I attended the 14th annual Rocky Mountain IP & Technology Institute at the beginning of June. As usual, Mark Lemely reviewed the last year in patent law at the Federal Circuit. Here are some highlights:

  • 101 jurisprudence
    • 42 cases holding patents invalid as unpatentable; 2 cases upholding validity. That is one more than last year.
    • Many Federal Circuit §101 cases are unreported.
    • Some clear rules:
      • General, well-known computer technology/hardware is not going to be patentable.
      • Digitizing a well-known human process will not be patentable.
      • Asking for claim construction is not enough, without a citing to a specific claim construction that would save the claim from a 101 argument.
      • Medical diagnostics technologies are not immune from 101 challenges.
    • Enfish
      • Enfish has similarities to DDR – both have claims written to be an actual advancement to computer technology.
      • Enfish is a self-referential database. That is arguably new – there may be reason to question whether, in fact, it is new.
      • The court says they must focus upon whehter the point of the claim is directed to an abstract idea, not just if there is an abstract idea in an element.
      • The claims were written in means plus function format which incorporates technology from the specification into the claim limitations.
    • In re TLI
      • This case shows that the Federal Circuit has not completely shifted its views after Enfish. The claims were directed toward organizing photos on a phone.
      • Organizing photos is an abstract idea. The court says inventing a camera phone might not have been abstract, but simply organizing pictures on the phone is abstract.
    • § 112 — Indefiniteness
      • Where there are four ways to calculate a number (the slope of strain hardening coefficient) and the patent does not pick one, the term is indefinite.
      • There is also indefiniteness in software claims:
        • Means plus function terms in patent claims must be connected to algorithms or high-level explanations of the software in the specification.
        • Williamson v. Cisco – Federal Circuit overruled the presumption that “means” language is means plus function and non-“means” language is not.
          • The Court held that replacing “means” with “module” is not enough. It is still means plus function. Because the specification did not provide the algorithm for the “module.”
        • The Federal Circuit also held “compliance mechanism” was means plus function language and invalidated because there was not a corresponding algorithm or software description.
      • So, you may overcome 101 with means language, but if you do that you must disclose the relevant algorithms to avoid 112 invalidity.
    • Obviousness
      • Circuit Check v. QHQ – The missing prior art element is etching the circuit board. Cited prior art is rock carving/engraving. The Federal Circuit held that rock carving was not analogous art.
      • Nike (appeal from PTAB) – The PTAB did not make any factual findings and, therefore, remands even though the Federal Circuit agreed regarding the PTAB’s obviousness analysis.
      • Apple v. Samsung – Prior art regarding slide to unlock. Apple argued that the prior art taught away because it required swiping finger in the opposite direction. Federal Circuit says it is not enough that the reference did something difference. Teaching away requires saying/showing that the patented aspect would not work or should not be used.
        • Also, evidence that the expert wanted the functionality himself is not sufficient evidence of long-felt consumer need.
        • No evidence of a nexus between copying and that the slide to unlock feature was the reason consumers bought the phone.
      • PTAB proceedings
        • Federal Circuit affirmed the PTAB’s decision to throw out an entire reply brief because it contained a new argument. The Court reasoned that it was not required to search through the reply and separate arguments that were proper and those that were not.
      • Claim construction
        • Prosecution disclaimers
          • The Federal Circuit disfavors disclaimers and holds them to a high standard.

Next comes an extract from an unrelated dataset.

-- ==== Sys2Proof/Syntax.lean ====
section
/-! DEFINITION. The steps of the package as data: `Instr` has one constructor for each row of spec/opcode_table.json. -/

namespace Sys2Proof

          • OpenWave v. Apple – Repeated disparagement in the specification of computer modules was a disclaimer.
        • In re Cuzzo – We are waiting to learn whether the broadest reasonable interpretation at the PTAB will survive.
        • Claim construction cannot be refined after a jury verdict, although you can refine up until the verdict.
        • Nuance v. ABBYY – Where a party argued for ordinary meaning, that party cannot argue for a new construction after losing a jury verdict.
          • The district court required streamlining the trial to three of eight patents. Nuance acquiesced without objection. The Court held that Nuance did not get a second trial on the other five patent because it had not objected. A “boiler plate reservation of rights” was not sufficient to preserve Nuance’s additional patent claims.
        • Eon v. Silver Springs Networks – The district court held “portable” and “mobile” had ordinary meanings. Patentee claims that meters attached to houses are portable and mobile because they can be removed and walked to a truck. The Federal Circuit held that the district court had to construe the term because there was a dispute. The Federal Circuit did not remand because it was able to hold that no reasonable jury would conclude that a meter bolted to a house was either a mobile or a portable device.